If interest rates rise, as just about everyone expects over the next 3-5 years, then the market price of the bonds we have issued in the current low interest rate environment will fall sharply. Since we count our debt at the face value of the bonds, not their market price, we could take advantage of the drop in bond prices to buy up trillions of dollars of bonds at sharp discounts to their face value.

The question is why would we do this, we would still pay the same interest? The answer is that the policy would make no sense for exactly this reason.

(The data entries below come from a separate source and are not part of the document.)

/-- The slot record of the step block (R272). -/
def slotRecord (d : Dev) (entries : List StepEntry) (s : Nat) : List Byte :=
  match entries.find? (fun e => e.slot = s) with
  | none => zeros 128
  | some e =>
    let row0 := (entries.filter (fun x => x.slot < s)).foldl (fun a x => a + x.size) 0
    let t := if e.decode then e.tree else ⟨0, [], []⟩
    padTo 128 (leBytes 4 (slotBase d s) ++ leBytes 4 (slotGen d s) ++ zeros 2 ++ leBytes 1 (if e.decode then 1 else 2) ++
      leBytes 1 t.n ++ leBytes 4 (if e.decode then 0 else e.rows) ++ leBytes 8 (if e.decode then 0 else e.addr) ++
      leBytes 4 row0 ++ zeros 4 ++ padTo 32 ((List.range t.n).flatMap (fun j => leBytes 2 (t.anc 16 j))) ++
      padTo 64 (t.tokens.flatMap (leBytes 4)))

/-- The step block (R272). -/
def stepBlock (d : Dev) (r : StepRun) : List Byte :=
  let rows := r.entries.foldl (fun a e => a + e.size) 0
  let live := r.entries.foldl (fun a e => a + 2 ^ e.slot) 0
  padTo 4096 (leBytes 8 r.no ++ leBytes 4 rows ++ leBytes 2 live ++ zeros 18 ++ engineBits d rows ++
    (List.range 16).flatMap (slotRecord d r.entries))

/-- The physical plots of the placement. -/
def placementPlots (d : Dev) : List Nat :=
  match d.steps.placement with
  | some pm => (List.range pm.plots).filterMap d.phys
  | none => []

/-- Pages are opened tentatively: each with its item record, page, frame if one is free, and the mean of a prefill's keys
(R68, R227). Answers the pages opened and the slots that found no frame. -/
def openPages (d : Dev) (opens : List (Nat × Nat × Option Nat × Option (List Nat))) : Dev × List OpenPage × List Nat :=
  opens.foldl (fun a e =>
    match readItem a.1 e.1 with
    | none => (recordErr a.1 12 0x7FF 0x0E12, a.2)
    | some it => match e.2.2.1 with
      | none => (a.1, a.2.1, a.2.2 ++ [it.slot])
      | some f => (openPage a.1 a.2.1 it (slotGen a.1 (it.slot % 16)) e.2.1 f e.2.2.2, a.2.1 ++ [⟨e.1, e.2.1, f⟩], a.2.2))
    (d, [], [])

/-- A step starts with its slots: plots woken, pages opened, the step block written (R272, R438). -/
def stepBegin (d : Dev) (no : Nat) (entries : List StepEntry)
    (opens : List (Nat × Nat × Option Nat × Option (List Nat))) : Dev :=
  let d := (placementPlots d).foldl wakePlot (d.rs fAON_DSTATE_STATE 1)
  let q := openPages d opens
  let r : StepRun := ⟨no, entries, q.2.1, q.2.2, false⟩
  let d := { q.1 with steps := { q.1.steps with run := some r } }
  let d := entries.foldl (fun d e => d.rs (fSTP_SLOT_N.at e.slot) (if e.decode then e.tree.n else 0)) d
  let d := d.rs fSTP_STATUS_ROWS (entries.foldl (fun a e => a + e.size) 0)
  let b := stepBlock d r
  (placementPlots d).foldl (fun d p => (scrWrite d p 0 b).1) d

/-- STEP_START: the boundary evaluation in ascending slot order, and the step of the slots that enter; a step abandoned
runs again from the same inputs (R251, R253, R258, R268, R273). -/
def stepStart (d : Dev) (drafts : List (Nat × List Byte))
    (opens : List (Nat × Nat × Option Nat × Option (List Nat))) : Dev :=
  let ds := d.rg fAON_DSTATE_STATE
  if (ds ≠ 1 ∧ ds ≠ 2) ∨ d.steps.hold ≠ 0 ∨ d.steps.placement.isNone then d
  else match d.steps.run with
    | some r => if r.again then stepBegin d r.no r.entries opens else d
    | none =>
      let a := (List.range 16).foldl (slotEnter drafts (prefillRows d)) (d, [], 0)
      indexLine (if a.2.1.isEmpty then a.1 else stepBegin a.1 (a.1.steps.lastNo + 1) a.2.1 opens)

/-! ## Abandonment (R268) -/

/-- The running step is abandoned: nothing is committed, its pages are free again, and it is to run again if `again`. -/
def stepAbandon (d : Dev) (again : Bool) : Dev :=
  match d.steps.run with
  | none => d
  | some r =>
    if r.again then (if again then d else { d with steps := { d.steps with run := none } })
    else
      let d := (recordErr d 12 0x7FF 0x0F20).count fSTP_CNT_ABANDONED 1
      let d := d.rs fSTP_STATUS_ROWS 0
      { d with steps := { d.steps with
        run := if again then some { r with again := true, opened := [], noSpace := [] } else none } }

/-- STEP_ABANDON (R268). -/
def execStepAbandon (s : State) : Host.Outcome State Fault Refusal := onDev s (fun d => stepAbandon d true)

/-! ## The commit (R252, R257, R267, R269) -/

/-- Whether every check of the step has closed on this device, with no unit FAILED (R45, R245, R267). -/
def checksClosed (d : Dev) : Bool :=
  decide (d.rg fFAB_BRIDGE_STATUS_DOWN = 0) && (placementPlots d).all (fun p =>
    let pl := d.plot p
    !unitsUnclosed pl && pl.deps.isEmpty && pl.rowChecks.isEmpty && pl.vecChecks.isEmpty && pl.attChecks.isEmpty &&
      pl.tines.all (fun t => t.2.checks.isEmpty) && pl.units.all (fun u => !u.2.failed))

/-- The fixed result of an entry's prune: the accepted path without the root, and the new token (R263, R264). -/
def pruneEntry (d : Dev) (e : StepEntry) (logits : List (List Nat)) : Walk :=
  let x := d.slot e.slot
  let base := if e.decode then slotBase d e.slot else slotBase d e.slot + e.rows - 1
  let t := if e.decode then e.tree else Tree.root
  if x.sample then specWalk t logits x.seed x.temp base 17 0 else greedyWalk t logits 17 0

/-- The reason that ends a slot at its i-th token of the step (R252). -/
def endReason (x : Slot) (base0 i tok : Nat) : Option Nat :=
  if x.stops.contains tok then some 0
  else if x.emitted + i + 1 = x.maxNew then some 1
  else if base0 + i = 2 ^ 20 then some 2
  else none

However, if we accept the Reinhart-Rogoff 90 percent curse, then reducing our debt in this way could make a great deal of sense. Suppose we can buy back debt with a face value of 60 percent of GDP at two-thirds its face value, or 40 percent of GDP. In our debt accounting we would have reduced our debt-to-GDP ratio by 20 percentage points. If this gets us below the 90 percent threshold then suddenly we can have normal growth again.

This is one of the reasons why a moment's thought should have allowed economists to realize that the Reinhart-Rogoff thesis made no sense. They were telling us that people who live in blue houses earn 40 percent less money. Serious economists should have recognized that this was absurd, even before they were able to get their hands on the spreadsheet.